The synthesis of the PM-PEA (PM-PEA = N-(2′-pyridylmethylene)-4-(phenylethynyl)aniline) ligand followed the procedure previously reported [42]. The synthesis of the [FexMn1−x(PM-PEA)2(NCS)2] solid solutions followed the procedure described in [42] by mixing the appropriate amount of iron(II) sulfate and manganese(II) chloride. The composition of compounds 1–9 was determined by elementary chemical analysis and CAMECA SX 100 microprobe-electron beam technique (CAMECA SAS, Gennevilliers, France). Unsuccessful mineralization prevented ICP-OES analysis, of Fe and Mn cations. Scans over 3000 µm2 by microprobe technique evidenced homogeneous samples with no segregation of either metal and co-precipitation of KCl. Precise values of x were determined for 1 (x = 1), 2 (x = 0.90), 3 (x = 0.85), 4 (x = 0.79), 5 (x = 0.73), 6 (x = 0.68), 7 (x = 0.56), 8 (x = 0.48) and 9 (x = 0.36). Elemental Anal (%) Calc. for compound 1 [Fe(PM-PEA)2(NCS)2] C 68.48, H 3.83, N 11.41, S 8.71. Found C 67.07, H 3.79, N 11.19, S 8.78. Calc. for Compound 2 [Fe0,902Mn0,098(PM-PEA)2(NCS)2] C 68.48, H 3.83, N 11.41, S 8.71. Found C 66.82, H 3.84, N 11.19, S 8.87. Calc. for Compound 3 [Fe0,848Mn0,152(PM-PEA)2(NCS)2] C 68.49, H 3.83, N 11.41, S 8.71. Found C 67.60, H 3.81, N 11.10, S 8.72. Calc. for Compound 4 [Fe0,788Mn0,212(PM-PEA)2(NCS)2] C 68.50, H 3.83, N 11.41, S 8.71. Found C 67.12, H 3.79, N 11.17, S 8.81. Calc. for Compound 5 [Fe0,733Mn0,267(PM-PEA)2(NCS)2] C 68.51, H 3.83, N 11.41, S 8.71. Found C 66.90, H 3.86, N 11.12, S 7.15. Calc. for Compound 6 [Fe0,684Mn0,316(PM-PEA)2(NCS)2] C 68.51, H 3.83, N 11.41, S 8.71. Found C 66.85, H 3.78, N 11.03, S 8.76. Calc. for Compound 7 [Fe0,563Mn0,437(PM-PEA)2(NCS)2] C 68.52, H 3.83, N 11.41, S 8.71. Found C 66.56, H 3.75, N 11.00, S 8.70. Calc. for Compound 8 [Fe0,476Mn0,524(PM-PEA)2(NCS)2] C 68.54, H 3.84, N 11.42, S 8.71. Found C 66.82, H 3.52, N 10.92, S 7.89. Calc. for Compound 9 [Fe0,363Mn0,637(PM-PEA)2(NCS)2] C 68.54, H 3.84, N 11.42, S 8.71. Found C 66.91, H 3.55, N 10.91, S 7.45. Calc. for Compound 10 [Mn(PM-PEA)2(NCS)2] C 68.56, H 3.84, N 11.42, S 8.72. Found C 67.22, H 3.78, N 11.23, S 8.98. A slight discrepancy is observed between the expected and found carbon ratio, probably due to the possible oxidation of the carbon-carbon triple bond of the ligand.

4. Physical Measurements

Chemical CHNS elemental analyses were performed on a FlashEA-1112 microanalyzer (ThermoFisher Scientific, Waltham, MA, USA) with a Mettler Toledo MX5 microbalance (Mettler Toledo, Viroflay, France).
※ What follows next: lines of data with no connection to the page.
/-- CHAIN_DISARM (R280): CHAIN DISARM empties a chain or stops a running one. -/
def execChainDisarm (k : Pkt) (c : Ceth) (s : State) : Host.Outcome State Fault Refusal :=
  s.act (fun t => t.receive (.chainDisarm k c))

/-- SEND_WITH_IMMEDIATE (R276): A SEND with Immediate is received as a chain trigger and held until earlier writes are placed.
-/
def execSendWithImmediate (k : Pkt) (imm len payload : Nat) (s : State) : Host.Outcome State Fault Refusal :=
  s.act (fun t => t.receive (.sendWithImmediate k imm len payload))

/-- CHAIN_HELD_TRIGGER_START (R279): A held trigger starts its chain once fewer than 512 chains run. -/
def execChainHeldTriggerStart (s : State) : Host.Outcome State Fault Refusal :=
  s.act (fun t => t.startHeld)

/-- WR_READ (R277): A chain READ work request issues as block reads into its destination eyelet. -/
def execWrRead (slot : Nat) (s : State) : Host.Outcome State Fault Refusal :=
  s.act (fun t => t.wrRead slot)

/-- WR_WRITE (R278): A chain WRITE work request issues on its destination QP. -/
def execWrWrite (slot : Nat) (s : State) : Host.Outcome State Fault Refusal :=
  s.act (fun t => t.wrOut slot [2, 3])

/-- WR_SEND (R278): A chain SEND work request issues on its destination QP. -/
def execWrSend (slot : Nat) (s : State) : Host.Outcome State Fault Refusal :=
  s.act (fun t => t.wrOut slot [4, 5])

/-- WR_LINK (R277): A chain LINK work request starts its target chain. -/
def execWrLink (slot : Nat) (s : State) : Host.Outcome State Fault Refusal :=
  s.act (fun t => t.wrLink slot)

/-- WR_NOP (R277): A chain NOP completes at issue. -/
def execWrNop (slot : Nat) (s : State) : Host.Outcome State Fault Refusal :=
  s.act (fun t => t.wrNop slot)

/-- WORK_REQUEST_COMPLETE (R277): A work request completes, writes STATUS and TIME, and may end, fail or stop its chain. -/
def execWorkRequestComplete (slot wr : Nat) (s : State) : Host.Outcome State Fault Refusal :=
  s.act (fun t => t.wrComplete slot wr)

/-- CHAIN_DISARM_ACTION (R280): chain.disarm empties a chain or moves a running one to STOPPING. -/
def execChainDisarmAction (h : Hdr) (slot : Nat) (s : State) : Host.Outcome State Fault Refusal :=
  s.act (fun t => t.actionReq h Obj.chainDisarm slot 1 true (fun u => u.chainDisarmAct slot))

/-- EYE_REGISTER (R257): eye.register checks and registers an eyelet row, issuing a new key. -/
def execEyeRegister (h : Hdr) (row : Nat) (s : State) : Host.Outcome State Fault Refusal :=
  s.act (fun t => t.actionReq h Obj.eyeRegister row 1 true (fun u => u.eyeRegister row))

/-- EYE_REVOKE (R271): eye.revoke sets the eyelet REVOKING at one update point. -/
def execEyeRevoke (h : Hdr) (row : Nat) (s : State) : Host.Outcome State Fault Refusal :=
  s.act (fun t => t.actionReq h Obj.eyeRevoke row 1 true (fun u => u.eyeRevokeOp State.disarm row))

/-- EYE_REVOKE_TIMEOUT (R271): 64 µs after the update point remaining accesses are aborted and the row goes DEAD. -/
def execEyeRevokeTimeout (row : Nat) (s : State) : Host.Outcome State Fault Refusal :=
  s.act (fun t => t.revokeTimeout row)

/-- EYE_COMMIT (R272): eye.commit applies the shadow window at one update point and raises WGEN. -/
def execEyeCommit (h : Hdr) (row : Nat) (s : State) : Host.Outcome State Fault Refusal :=
  s.act (fun t => t.actionReq h Obj.eyeCommit row 1 true (fun u => u.eyeCommitOp row))

/-- KEY_CACHE_UPDATE_DONE (R272): The key cache update ends and stalled first packets are checked against the new window. -/
def execKeyCacheUpdateDone (row : Nat) (s : State) : Host.Outcome State Fault Refusal :=
  s.act (fun t => t.cacheDone row)

/-- EYE_COMMIT_TIMEOUT (R273): 64 µs after a window commit, accesses of the previous WGEN are aborted. -/
def execEyeCommitTimeout (row : Nat) (s : State) : Host.Outcome State Fault Refusal :=
  s.act (fun t => t.commitTimeout row)

end Sys2Proof.Machine
end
Powder X-ray diffraction data were recorded using a PANalytical X′Pert MPD diffractometer (Panalytical, Almelo, The Netherlands) with Bragg–Brentano geometry, Cu Kα radiation and a backscattering graphite 370 monochromator. Magnetic susceptibilities were measured in the 5–300 K temperature range, under an applied magnetic field of 1 T, using a MPMS5 SQUID magnetometer (Quantum Device, San Diego, CA, USA). The samples were precisely weighted and corrections were applied to account for the compound and sample holder diamagnetic contributions. Photomagnetic measurements were performed using an 830 nm photodiode coupled via an optical fiber to the cavity of the SQUID magnetometer. The optical power at the sample surface was adjusted to 5 mW·cm−2, and it was verified that this corresponds to a negligible change in the magnetic response due to the heating of the sample. Photomagnetic samples consisted of a thin layer of compound whose weight was obtained by comparison of the thermal SCO curve to that of a more accurately weighed sample of the same material. Our previously published standardized method for obtaining LIESST data [34,35,36] was followed. After slow cooling down to 10 K, the sample was irradiated and the change in magnetism was monitored. Once the saturation point was reached, the laser was switched off, and temperature was raised at 0.4 K·min−1. During the heating ramp, magnetization was measured every 1 K. T(LIESST) was determined from the minimum of the ∂χMT/∂T vs. T plot, as previously published [34,35,36]. In other experiments the sample was rapidly quenched at 10 K by inserting the sample holder (in less than 10 s) from room temperature down to the SQUID cavity previously cooled at 10 K. The same procedure as for T(LIESST) was then followed to record the T(TIESST).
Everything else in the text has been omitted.